The formation energy, i.e., the energy required to create a defect, is given by

$$E_f = E_D - E_{{\mathrm{pristine}}} - \mathop {\sum}\limits_i {n_i\mu _i}$$

where \(E_D\) is the total energy of the defect structure, \(E_{{\mathrm{pristine}}}\) is the total energy of the pristine MoS2 or WS2, \(n_i\) is the number of an element (Mo, W, S, or Se) transferred from the defect structure to the chemical reservoirs, and \(\mu _i\) is the chemical potential of the element.

The interaction energy for a defect complex respective to the defect components is defined as

$$E_{{\mathrm{int}}} = E_f\left( D \right) - \mathop {\sum}\limits_i {E_f^i}$$

Where \(E_f(D)\) is the formation energy of the double-site or triple-site defect complex and \(E_f^i\) is the formation energy of the single-site defect components. Negative (positive) interaction energy indicates the tendency for the individual defects to attract (repel) each other.

To parameterize the electronic properties of defects, we inspect the positions of the highest occupied states, the lowest unoccupied states, and the separation of these two levels of defects structures. For the sake of representation, we adopt the terminologies of the highest occupied molecule orbital (HOMO), the lowest unoccupied molecule orbital (LUMO), and the band gap for these electronic properties. This is reasonable, considering that the defects in TMDCs are highly localized and molecule-like. Practically, we would like to evaluate the positions of defect levels with respect to the valence band maximum (VBM). However, due to the finite cell effect, the calculated valence band edge is generally highly disturbed by defects and hardly identified. Moreover, the whole Kohn–Sham energy spectrum shifts due to the introduction of defects. For these reasons, we chose the deepest Kohn–Sham orbital as a reference considering that it is less affected by defects.
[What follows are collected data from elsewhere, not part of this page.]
-- ==== Sys2Proof/Laws/State.lean ====
section
/-! SUPPORT. Reading tables after a write, and one lemma for each part of the state that a basic update sets. What an update
leaves alone stands in Sys2Proof/Laws/Frames.lean. -/

namespace Sys2Proof

/-! ## Tables -/

/-- A record of a table is an element of its vector. -/
theorem Table.read_eq {α : Type} {n : Nat} (t : Table α n) (i : Fin n) : t.read i = t[i.val] := rfl

/-- A record reads as the last one written to its number. -/
theorem Table.read_write {α : Type} {n : Nat} (t : Table α n) (i j : Fin n) (x : α) :
    (t.write i x).read j = if i = j then x else t.read j := by
  simp only [Table.write, Table.read_eq, Vector.getElem_set]
  simp [Fin.ext_iff]

/-- The written record reads as written. -/
@[simp] theorem Table.read_write_self {α : Type} {n : Nat} (t : Table α n) (i : Fin n) (x : α) :
    (t.write i x).read i = x := by
  simp [Table.read_write]

/-- A write leaves every other record alone. -/
theorem Table.read_write_of_ne {α : Type} {n : Nat} (t : Table α n) {i j : Fin n} (h : i ≠ j) (x : α) :
    (t.write i x).read j = t.read j := by
  simp [Table.read_write, h]

/-- A changed record reads as changed, every other as before. -/
theorem Table.read_change {α : Type} {n : Nat} (t : Table α n) (i j : Fin n) (f : α → α) :
    (t.change i f).read j = if i = j then f (t.read j) else t.read j := by
  unfold Table.change
  rw [Table.read_write]
  split
  · rename_i h
    rw [h]
  · rfl

/-- Every record of a table changed throughout reads as changed. -/
@[simp] theorem Table.read_each {α : Type} {n : Nat} (t : Table α n) (j : Fin n) (f : α → α) :
    (t.each f).read j = f (t.read j) := by
  simp [Table.each, Table.read_eq]

/-- Every record of a filled table reads as the filling. -/
@[simp] theorem Table.read_filled {α : Type} {n : Nat} (x : α) (j : Fin n) : (Table.filled n x).read j = x := by
  simp [Table.filled, Table.read_eq]

/-- The entries of a table are its records in ascending order of number. -/
theorem Table.entries_eq {α : Type} {n : Nat} (t : Table α n) :
    t.entries = (List.finRange n).map fun i => (i, t.read i) := by
  unfold Table.entries Table.read
  apply List.ext_getElem
  · simp
  · intro k h1 h2
    simp [Vector.get]

/-- The records of a table as a list. -/
theorem Table.toList_eq {α : Type} {n : Nat} (t : Table α n) : t.toList = (List.finRange n).map t.read := by
  unfold Table.read
  apply List.ext_getElem
  · simp
  · intro k h1 h2
    simp [Vector.get]

/-- A number is among those with a property exactly when its record has it. -/
@[simp] theorem Table.mem_numbersWith {α : Type} {n : Nat} (t : Table α n) (p : α → Bool) (i : Fin n) :
    i ∈ t.numbersWith p ↔ p (t.read i) = true := by
  unfold Table.numbersWith
  rw [Table.entries_eq]
  simp only [List.mem_filterMap, List.mem_map, List.mem_finRange, true_and]
  constructor
  · rintro ⟨_, ⟨j, rfl⟩, h⟩
    split at h
    · cases h
      assumption
    · cases h
  · intro h
    exact ⟨_, ⟨i, rfl⟩, by simp [h]⟩

/-- The lowest number with a property has it. -/
theorem Table.lowestWith_some {α : Type} {n : Nat} {t : Table α n} {p : α → Bool} {i : Fin n}
    (h : t.lowestWith p = some i) : p (t.read i) = true := by
  unfold Table.lowestWith at h
  rw [Table.entries_eq] at h
  cases e : ((List.finRange n).map fun i => (i, t.read i)).find? fun e => p e.2 with
  | none => simp [e] at h
  | some x =>
    simp only [e, Option.map_some, Option.some.injEq] at h
    have h1 := List.find?_some e
    have h2 := List.mem_of_find?_eq_some e
    simp only [List.mem_map, List.mem_finRange, true_and] at h2
    obtain ⟨j, rfl⟩ := h2
    simpa [← h] using h1

/-- There is no lowest number with a property exactly when no record has it. -/
theorem Table.lowestWith_none {α : Type} {n : Nat} (t : Table α n) (p : α → Bool) :
    t.lowestWith p = none ↔ ∀ i, p (t.read i) = false := by
  unfold Table.lowestWith
  rw [Table.entries_eq]
  simp

/-- The count of a property is the length of the list of numbers that have it. -/
theorem Table.countWith_eq {α : Type} {n : Nat} (t : Table α n) (p : α → Bool) :
    t.countWith p = (List.finRange n).countP fun i => p (t.read i) := by
  unfold Table.countWith
  rw [Table.toList_eq, List.countP_map]
  rfl

namespace Machine

/-! ## The parts that the basic updates set -/

/-- A replaced slot. -/
@[simp] theorem setSlot_slots (i : Fin 384) (x : Slot) (s : State) : (setSlot i x s).slots = s.slots.write i x := rfl

/-- A changed station record. -/
@[simp] theorem changeStation_stations (r : Fin 48) (f : Station → Station) (s : State) :
    (changeStation r f s).stations = s.stations.change r (Option.map f) := rfl

/-- A changed branch. -/
@[simp] theorem changeBranch_branches (b : Fin 4) (f : Branch → Branch) (s : State) :
    (changeBranch b f s).branches = s.branches.change b f := rfl

/-- A changed zone. -/
@[simp] theorem changeZone_zones (z : Fin 16) (f : ZoneState → ZoneState) (s : State) :
    (changeZone z f s).zones = s.zones.change z f := rfl

/-- A replaced station record. -/
@[simp] theorem setStation_stations (r : Fin 48) (x : Option Station) (s : State) :
    (setStation r x s).stations = s.stations.write r x := rfl

/-- A replaced activity. -/
@[simp] theorem setActivity_branches (b : Fin 4) (a : Activity) (s : State) :
    (setActivity b a s).branches = s.branches.change b fun br => { br with activity := a } := rfl

/-- An attention flag raised. -/
@[simp] theorem raise_flags (a : Attention) (s : State) :
    (raise a s).console.flags = s.console.flags ||| attentionBit a := rfl

/-- The epoch advanced. -/
@[simp] theorem advanceEpoch_epoch (s : State) : (advanceEpoch s).epoch = s.epoch + 1 := rfl

/-- The foreground's moved mark after an advance. -/
@[simp] theorem advanceEpoch_foreground (s : State) :
    (advanceEpoch s).engine.foreground = s.engine.foreground.map Foreground.marked := rfl

/-- The background's moved mark after an advance. -/
@[simp] theorem advanceEpoch_background (s : State) :
    (advanceEpoch s).engine.background = s.engine.background.map fun b => { b with context := b.context.marked } := rfl

/-- The barred set emptied. -/
@[simp] theorem emptyBarred_barred (s : State) : (emptyBarred s).engine.barred = Table.filled 16 false := rfl

/-- A zone barred. -/
@[simp] theorem barZone_barred (z : Fin 16) (s : State) :
    (barZone z s).engine.barred = s.engine.barred.write z true := rfl

/-- The foreground left. -/
@[simp] theorem leaveForeground_foreground (s : State) : (leaveForeground s).engine.foreground = none := rfl

/-- The background left. -/
@[simp] theorem leaveBackground_background (s : State) : (leaveBackground s).engine.background = none := rfl

/-- A response given. -/
@[simp] theorem respond_response (x : Status) (data : List Byte) (s : State) :
    (respond x data s).console.response = statusCode x :: data := rfl

/-- The bytes clocked out after a response is given. -/
@[simp] theorem respond_clockedOut (x : Status) (data : List Byte) (s : State) (k : Nat) :
    clockedOut (respond x data s) k = some ((statusCode x :: data).getD k 0) := rfl

/-- After the status of a refused request every byte reads 0. -/
theorem respond_clockedOut_refused (x : Status) (s : State) (k : Nat) :
    clockedOut (respond x [] s) (k + 1) = some 0 := by simp

/-- The bits of a character sent: its data bits, its mark bit, the stop bit at mark (R152). -/
theorem bits_getLsbD (c : TxChar) (k : Nat) :
    c.bits.getLsbD k = if k < 8 then c.data.getLsbD k else if k = 8 then c.mark else decide (k = 9) := by
  unfold TxChar.bits
  rw [BitVec.getLsbD_append, BitVec.getLsbD_append]
  by_cases h : k < 8
  · rw [if_pos h, if_pos h]
  · rw [if_neg h, if_neg h]
    by_cases h8 : k = 8
    · subst h8
      simp
    · rw [if_neg (by omega), if_neg h8, BitVec.getLsbD_one]
      exact Bool.eq_iff_iff.mpr (by simp; omega)

/-- The eleven levels of a character on the line (R152). -/
theorem charLevels_sent (c : TxChar) :
    charLevels c.bits =
      .space :: ((List.range 8).map fun k => levelOf (c.data.getLsbD k)) ++ [levelOf c.mark, .mark] := by
  simp only [charLevels, bits_getLsbD]
  rfl

/-- A character sent is received with its data and its mark bit, and not garbled. -/
theorem received_sent (c : TxChar) :
    RxChar.data ⟨c.bits⟩ = c.data ∧ RxChar.mark ⟨c.bits⟩ = c.mark ∧ RxChar.garbled ⟨c.bits⟩ = false := by
  refine ⟨?_, by simp only [RxChar.mark, bits_getLsbD]; rfl, by simp only [RxChar.garbled, bits_getLsbD]; rfl⟩
  apply BitVec.eq_of_getLsbD_eq
  intro k hk
  simp only [RxChar.data, BitVec.getLsbD_extractLsb', bits_getLsbD, Nat.zero_add, if_pos hk, decide_eq_true hk,
    Bool.true_and]

/-- The mark bits of a frame: the first character's alone is 1. -/
theorem frameChars_mark (bytes : List Byte) (k : Nat) (c : TxChar) (h : (frameChars bytes)[k]? = some c) :
    c.mark = decide (k = 0) := by
  cases bytes with
  | nil => simp [frameChars] at h
  | cons a rest =>
    cases k with
    | zero => simp [frameChars] at h; simp [← h]
    | succ k => simp [frameChars] at h; obtain ⟨_, _, rfl⟩ := h; rfl

/-- The data values of a frame's characters. -/
@[simp] theorem frameChars_data (bytes : List Byte) : (frameChars bytes).map TxChar.data = bytes := by
  cases bytes <;> simp [frameChars, Function.comp_def]

/-- The tune lines rest outside TUNING. -/
theorem tuneLines_rest (half : Nat) (s : State) (h : ∀ w, s.sweep.activity ≠ some (.tuning w)) :
    tuneLines half s = tuneRest := by
  unfold tuneLines
  split
  · exact absurd ‹_› (h _)
  all_goals rfl

/-- The foreign list replaced. -/
@[simp] theorem setForeign_foreign (l : List ForeignEntry) (s : State) : (setForeign l s).sweep.foreign = l := rfl

/-- The mode replaced. -/
@[simp] theorem setMode_mode (m : Mode) (s : State) : (setMode m s).console.mode = m := rfl

/-- The flags cleared. -/
@[simp] theorem clearFlags_flags (s : State) : (clearFlags s).console.flags = 0 := rfl

/-- A free value shown. -/
@[simp] theorem showFree_freeUsed (s : State) : (showFree s).freeUsed = s.freeUsed + 1 := rfl

/-- A loaded counter's count. -/
@[simp] theorem loaded_count (n : Nat) : (loaded n).count = n := rfl

/-- A loaded counter has no tick owed. -/
@[simp] theorem loaded_owed (n : Nat) : (loaded n).owed = 0 := rfl

/-- The queue replaced. -/
@[simp] theorem withPending_pending (s : State) (cs : List Instr) : (s.withPending cs).pending = cs := rfl

/-- Replacing the queue changes nothing else. -/
@[simp] theorem withPending_frame (s : State) (cs : List Instr) :
    (s.withPending cs).plan = s.plan ∧ (s.withPending cs).slots = s.slots ∧ (s.withPending cs).epoch = s.epoch ∧
      (s.withPending cs).engine = s.engine ∧ (s.withPending cs).timing = s.timing ∧
      (s.withPending cs).zones = s.zones ∧ (s.withPending cs).stations = s.stations ∧
      (s.withPending cs).branches = s.branches ∧ (s.withPending cs).sweep = s.sweep ∧
      (s.withPending cs).console = s.console ∧ (s.withPending cs).freeUsed = s.freeUsed :=
  ⟨rfl, rfl, rfl, rfl, rfl, rfl, rfl, rfl, rfl, rfl, rfl⟩

end Machine

end Sys2Proof
end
Accordingly, the HOMO of the defects with respect to the pristine VBM are normalized according to

$$E_{{\mathrm{HOMO}}} = E_{{\mathrm{HOMO}}}^D - E_1^D - \left( {E_{{\mathrm{VBM}}}^{{\mathrm{pristine}}} - E_1^{{\mathrm{pristine}}}} \right)$$

Where \(E_{{\mathrm{HOMO}}}^D\) is the energy of the highest occupied Kohn–Sham state of a defect at the \({\Gamma}\) point, \(E_{{\mathrm{VBM}}}^{{\mathrm{pristine}}}\) is the energy of the valence band maximum of pristine MoS2 or WS2, \(E_1^D\) and \(E_1^{{\mathrm{pristine}}}\) are the energy of the first Kohn–Sham orbital of the calculated defect and pristine MoS2 or WS2 structures. Since the defect states are localized—the defect bands are flat in the wave vector space. Thus, the variations in energy in the k-space are small, and we extracted all the energies at the \({\Gamma}\) point. The regularized LUMO energy is defined similarly as

$$E_{{\mathrm{LUMO}}} = E_{{\mathrm{LUMO}}}^D - E_1^D - \left( {E_{{\mathrm{VBM}}}^{{\mathrm{pristine}}} - E_1^{{\mathrm{pristine}}}} \right)$$

There is a well-known underestimation of the band gap at the level of PBE functionals. To well reproduce the experimental band gap, more advanced hybrid functional or many-body interaction including methods should be employed. However, such methods are computationally much more expensive and impractical for high throughput calculations. Since we are focusing on the general trends of formation energy, HOMO, and LUMO for a wide range of defect structures, the main conclusions based on PBE functionals should be transferable to the results of other methods.